Incidence of holistic planning

Source: Retirement transitions in four countries. Anna Madamba, PhD, and Stephen P. Utkus, Vanguard Center for Investor Research, The Vanguard Group, Inc., January 2017.

Even fewer tackled holistic topics such as managing taxes (40%) or paying for long-term care (25%).

So while the incidence of planning is generally widespread, comprehensive retirement planning is less common.

Access to advice, through a financial advisor or in conjunction with a workplace retirement plan, could help facilitate this important undertaking. Pre-retirees need help expanding the breadth of their retirement planning to include a broader set of issues they may not normally think of, given more immediate decisions accompanying the transition to retirement. The list of holistic planning topics are examples, which only a minority of pre-retirees have undertaken.

Pre-retirees would also benefit from a deeper understanding of these steps, especially the more complex topics such as creating a retirement income paycheck. In fact, we learned that pre-retirees who have attempted it found the area of retirement income planning challenging and identified it as the area where they needed help the most.

The majority of pre-retirees recognize that retirement planning is more than just saving for retirement. The challenge facing investors and advice providers is increasing the breadth and depth of the topics they are tackling.

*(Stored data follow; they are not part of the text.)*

/-- The lowest-numbered opaque sprite is the candidate (R446). -/
theorem spriteCandidate_of_first {i : Nat} (hi : i < 64) (hs : showsSprites w px)
    (hopaque : spriteColour cart vram oam w line px i ≠ 0) (hfirst : ∀ j < i, spriteColour cart vram oam w line px j = 0) :
    spriteCandidate cart vram oam w line px = some ((1 : BitVec 1) ++ ((Memory.read oam (4 * i + 2)).setWidth 2 : BitVec 2) ++
      BitVec.ofNat 2 (spriteColour cart vram oam w line px i), (Memory.read oam (4 * i + 2)).getLsbD 5) := by
  obtain ⟨k, hk⟩ : ∃ k, 64 = i + (k + 1) := ⟨63 - i, by omega⟩
  rw [spriteCandidate_of_shown cart vram oam w line px hs, hk, List.range_add, List.range_succ_eq_map, List.map_cons,
    Nat.add_zero, List.findSome?_eq_some_iff]
  refine ⟨_, i, _, rfl, by rw [spritePixel_eq, if_neg hopaque], fun j hj => ?_⟩
  rw [spritePixel_eq, if_pos (hfirst j (List.mem_range.1 hj))]

theorem spriteColour_lt (i : Nat) : spriteColour cart vram oam w line px i < 4 := by
  have hcolour (lo hi : Byte) (b : Nat) : colourOf lo hi b < 4 := by
    rw [← planeColour_toNat]
    exact BitVec.isLt _
  have hcovered {P : Prop} [Decidable P] {x : Nat} (hx : x < 4) : (if P then x else 0) < 4 := by split <;> omega
  exact hcovered (hcolour _ _ _)

theorem spriteIndex_toNat (attr : Byte) (i : Nat) :
    ((1 : BitVec 1) ++ (attr.setWidth 2 : BitVec 2) ++ BitVec.ofNat 2 (spriteColour cart vram oam w line px i)).toNat =
      16 + 4 * (attr.toNat % 4) + spriteColour cart vram oam w line px i := by
  have hlt := spriteColour_lt (cart := cart) (vram := vram) (oam := oam) (w := w) (line := line) (px := px) i
  rw [toNat_append_eq, toNat_append_eq, BitVec.toNat_ofNat, BitVec.toNat_setWidth, show (1 : BitVec 1).toNat = 1 from rfl]
  omega

end

/-! ### The pixel (R447) -/

section
variable {cart : Cart} {vram oam : Memory} {w : Snapshot} {line px : Nat}

theorem pixel_of_none (h : spriteCandidate cart vram oam w line px = none) :
    pixel cart vram oam w line px = background cart vram w px := by rw [pixel, h, compose]

theorem pixel_of_some {index : BitVec 5} {behind : Bool} (h : spriteCandidate cart vram oam w line px = some (index, behind)) :
    pixel cart vram oam w line px =
      if (background cart vram w px).toNat = 0 ∨ behind = false then index else background cart vram w px := by
  have hfront : (decide (background cart vram w px = 0) || !behind) = true ↔
      (background cart vram w px).toNat = 0 ∨ behind = false := by
    rw [Bool.or_eq_true, decide_eq_true_eq, Bool.not_eq_true', ← BitVec.toNat_inj]
    rfl
  rw [pixel, h, compose]
  exact if_congr hfront rfl rfl

/-- A pixel is the background's, or an opaque sprite's where the mask has sprites. -/
theorem pixel_cases : pixel cart vram oam w line px = background cart vram w px ∨
    (w.mask.getLsbD 4 = true ∧ 17 ≤ (pixel cart vram oam w line px).toNat ∧ (pixel cart vram oam w line px).toNat % 4 ≠ 0) := by
  cases hc : spriteCandidate cart vram oam w line px with
  | none => exact .inl (pixel_of_none hc)
  | some r =>
    rw [pixel_of_some hc]
    split
    · exact .inr (spriteCandidate_range hc)
    · exact .inl rfl

theorem pixel_range (h : (pixel cart vram oam w line px).toNat % 4 = 0) : (pixel cart vram oam w line px).toNat = 0 := by
  rcases pixel_cases (cart := cart) (vram := vram) (oam := oam) (w := w) (line := line) (px := px) with hp | ⟨-, -, hp⟩
  · rw [hp] at h ⊢
    exact (background_range cart vram w px).2 h
  · exact absurd h hp

/-- Without the sprites a pixel is the background's. -/
theorem pixel_of_spritesOff (h : w.mask.getLsbD 4 = false) : pixel cart vram oam w line px = background cart vram w px :=
  pixel_cases.resolve_right fun hp => Bool.eq_false_iff.1 h hp.1

theorem background_of_off (h : w.mask.getLsbD 3 = false) : background cart vram w px = 0 :=
  if_pos (by rw [h]; rfl)

/-- Without the background a pixel is the backdrop or a sprite's. -/
theorem pixel_of_backgroundOff (h : w.mask.getLsbD 3 = false) :
    (pixel cart vram oam w line px).toNat = 0 ∨ 17 ≤ (pixel cart vram oam w line px).toNat := by
  rcases pixel_cases (cart := cart) (vram := vram) (oam := oam) (w := w) (line := line) (px := px) with hp | ⟨-, hp, -⟩
  · rw [hp, background_of_off h]
    exact .inl rfl
  · exact .inr hp

end

/-! ### The bits that matter (R448, R450) -/

theorem getLsbD_of_and_eq {a b m : Byte} (h : a &&& m = b &&& m) {i : Nat} (hi : m.getLsbD i = true) : a.getLsbD i = b.getLsbD i := by
  have hbit := congrArg (·.getLsbD i) h
  simpa only [BitVec.getLsbD_and, hi, Bool.and_true] using hbit

theorem extractLsb'_one_congr {a b : Byte} {i : Nat} (h : a.getLsbD i = b.getLsbD i) :
    (a.extractLsb' i 1 : BitVec 1) = b.extractLsb' i 1 := by
  apply BitVec.eq_of_getLsbD_eq
  intro j hj
  obtain rfl : j = 0 := by omega
  simpa [BitVec.getLsbD_extractLsb'] using h

section
variable (cart : Cart) (vram oam : Memory) (w : Snapshot) (line px : Nat) {mask ctrl : Byte}
  (hmask : mask &&& 0x1E = w.mask &&& 0x1E) (hctrl : ctrl &&& 0x38 = w.ctrl &&& 0x38)

include hctrl in
theorem spritePixel_congr (i : Nat) : spritePixel cart vram oam { w with mask := mask, ctrl := ctrl } line px i =
    spritePixel cart vram oam w line px i := by
  have hheight : spriteHeight ctrl = spriteHeight w.ctrl := by
    rw [spriteHeight, spriteHeight, getLsbD_of_and_eq hctrl (i := 5) rfl]
  have htable : (ctrl.extractLsb' 3 1 : BitVec 1) = w.ctrl.extractLsb' 3 1 :=
    extractLsb'_one_congr (getLsbD_of_and_eq hctrl rfl)
  have hrow (tile attr : Byte) (h r : Nat) :
      spriteRow cart vram w.chrOff ctrl tile attr h r = spriteRow cart vram w.chrOff w.ctrl tile attr h r := by
    simp only [spriteRow, htable]
  simp only [spritePixel, hheight, hrow]

include hmask hctrl

theorem background_congr : background cart vram { w with mask := mask, ctrl := ctrl } px = background cart vram w px := by
  have h1 : mask.getLsbD 1 = w.mask.getLsbD 1 := getLsbD_of_and_eq hmask rfl
  have h3 : mask.getLsbD 3 = w.mask.getLsbD 3 := getLsbD_of_and_eq hmask rfl
  have htable : (ctrl.extractLsb' 4 1 : BitVec 1) = w.ctrl.extractLsb' 4 1 :=
    extractLsb'_one_congr (getLsbD_of_and_eq hctrl rfl)
  simp only [background, h1, h3, htable]

theorem pixel_congr : pixel cart vram oam { w with mask := mask, ctrl := ctrl } line px = pixel cart vram oam w line px := by
  have h2 : mask.getLsbD 2 = w.mask.getLsbD 2 := getLsbD_of_and_eq hmask rfl
  have h4 : mask.getLsbD 4 = w.mask.getLsbD 4 := getLsbD_of_and_eq hmask rfl
  have hpixels : spritePixel cart vram oam { w with mask := mask, ctrl := ctrl } line px = spritePixel cart vram oam w line px :=
    funext (spritePixel_congr cart vram oam w line px hctrl)
  rw [pixel, pixel, background_congr cart vram w px hmask hctrl]
  simp only [spriteCandidate, h2, h4, hpixels]

end

theorem getLsbD_of_and_eq_zero {a m : Byte} (h : a &&& m = 0) {i : Nat} (hi : m.getLsbD i = true) : a.getLsbD i = false := by
  rw [getLsbD_of_and_eq (b := 0) (h.trans (BitVec.zero_and).symm) hi]
  exact BitVec.getLsbD_zero

/-- Settles O51: the background by `background_toNat`, the sprites by their candidate, and the ranges by `pixel_cases`. -/
theorem pixelIndexes : Obligations.PixelIndexes := by
  unfold Obligations.PixelIndexes
  intro cart vram oam w line px mask ctrl n v column cx nx cy ny fy cell tile attrByte palette pattern base colour c background
    height attr top left colourAt sprites
  have hbg : (Machine.background cart vram w px).toNat = background := by
    rw [background_toNat]
    simp only [bgColour, bgPattern, bgTile, bgPalette, bgTable, ← Nat.add_assoc]
    rfl
  refine ⟨fun hs => ?_, fun hz => ?_, fun i hi hs hopaque hfirst => ?_, ⟨(pixel cart vram oam w line px).isLt, pixel_range⟩,
    fun hm => ?_, fun hm => pixel_of_backgroundOff (getLsbD_of_and_eq_zero hm rfl), fun hm => ?_,
    fun hm hc => pixel_congr cart vram oam w line px hm hc⟩
  · rw [← hbg]
    exact congrArg BitVec.toNat (pixel_of_none (spriteCandidate_of_hidden cart vram oam w line px hs))
  · rw [← hbg]
    exact congrArg BitVec.toNat (pixel_of_none (spriteCandidate_of_transparent hz))
  · have hpixel := pixel_of_some (spriteCandidate_of_first hi hs hopaque hfirst)
    simp only [n, hpixel, hbg]
    split
    · exact spriteIndex_toNat _ i
    · exact hbg
  · have hpixel : pixel cart vram oam w line px = 0 := by
      rw [pixel_of_spritesOff (getLsbD_of_and_eq_zero hm rfl), background_of_off (getLsbD_of_and_eq_zero hm rfl)]
    exact congrArg BitVec.toNat hpixel
  · have hpixel := congrArg BitVec.toNat (pixel_of_spritesOff (cart := cart) (vram := vram) (oam := oam) (line := line) (px := px)
      (getLsbD_of_and_eq_zero hm rfl : w.mask.getLsbD 4 = false))
    exact hpixel.trans_lt (background_range cart vram w px).1

end Sys2Proof.Machine
end

/-! ## The replay of a frame (54_ppu_renderer.md R440-R443, R449, R452) -/

section
namespace Sys2Proof.Machine

/-! ### The working copy of each line (R441) -/

/-- The working copy a line is drawn with: the events of its line, in order, on the copy of the line above moved down. -/
def workingCopy (queue : List Event) (base : Snapshot) : Nat → Snapshot
  | 0 => applyAt queue 0 base
  | l + 1 => applyAt queue (l + 1) (workingCopy queue base l).nextLine

theorem drawnWith_replay {queue : List Event} (h : QueueOk 240 queue) (base : Snapshot) {l : Nat} (hl : l < 240) :
    drawnWith (replay 0 base (queue ++ [⟨240, .stop⟩])) l = some (workingCopy queue base l) :=
  replay_drawn queue 0 base (workingCopy queue base) h.sorted h.noStop (fun e he => ⟨Nat.zero_le _, h.targets e he⟩) rfl
    (fun _ _ => rfl) l (Nat.zero_le _) hl

/-- A single event: the baseline moves down to its line, and the changed copy from there on. -/
theorem workingCopy_single (e : Event) (base : Snapshot) (l : Nat) : workingCopy [e] base l =
    if l < e.line then Snapshot.nextLine^[l] base
    else Snapshot.nextLine^[l - e.line] ((Snapshot.nextLine^[e.line] base).apply e.change) := by
  have happly (l : Nat) (w : Snapshot) : applyAt [e] l w = if e.line = l then w.apply e.change else w := applyAt_cons e [] l w
  induction l with
  | zero =>
    rw [workingCopy, happly]
    by_cases h0 : e.line = 0
    · rw [if_pos h0, if_neg (by omega), h0]
      rfl
    · rw [if_neg h0, if_pos (by omega)]
      rfl
  | succ l ih =>
    rw [workingCopy, happly, ih]
    rcases Nat.lt_trichotomy (l + 1) e.line with hlt | heq | hgt
    · rw [if_neg (by omega), if_pos (by omega), if_pos hlt, Function.iterate_succ_apply']
    · rw [if_pos heq.symm, if_pos (by omega), if_neg (by omega), ← heq, Nat.sub_self, Function.iterate_succ_apply']
      rfl
    · have hsub : l + 1 - e.line = l - e.line + 1 := by omega
      rw [if_neg (by omega), if_neg (by omega), if_neg (by omega), hsub, Function.iterate_succ_apply']

/-! ### What each line shows (R443, R449) -/

/-- The palette pass folds into palette RAM under every mirroring. -/
theorem fold_palette (mask : Byte) (index : BitVec 5) : fold mask (0x3F00 + index.setWidth 14) =
    0x3F00 + if index.toNat % 4 = 0 then index.toNat % 16 else index.toNat := by
  have hlt := index.isLt
  have haddr : (0x3F00 + index.setWidth 14 : PAddr).toNat = 0x3F00 + index.toNat := by
    rw [BitVec.toNat_add, BitVec.toNat_setWidth, show (0x3F00 : PAddr).toNat = 0x3F00 from rfl]
    omega
  have hlow : (0x3F00 + index.toNat) % 0x20 = index.toNat := by omega
  rw [fold, haddr, if_pos (by omega), paletteEntry_toNat, haddr, hlow]

theorem render_index_read {cart : Cart} {p : Ppu} {l px : Nat} {w : Snapshot} (hl : l < 240) (hpx : px < 256)
    (h : drawnWith (replay 0 p.renderBase p.curQ) l = some w) :
    Memory.read (render cart p).index (256 * l + px) = pixel cart p.vram p.oam w l px := by
  have hrow : (256 * l + px) / 256 = l := by omega
  have hcolumn : (256 * l + px) % 256 = px := by omega
  rw [render_index, drawLines_read, if_pos (by omega), hrow, hcolumn, h]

Advice systems need to evolve to address the comprehensive list of decisions that pre-retirees face today.

1 Thanks to Jean Bitner and Theresa Westwood who oversaw the focus group research.

2 Retirement transitions in four countries. Anna Madamba, PhD, and Stephen P. Utkus, Vanguard Center for Investor Research, The Vanguard Group, Inc., January 2017. Survey respondents are those planning to retire within ten years and those who retired within ten years of the survey. They had a minimum of $50,000 in household investable assets (the median asset category is $100,000 to $250,000). Countries covered in the survey are Canada, Australia, the United Kingdom and the United States.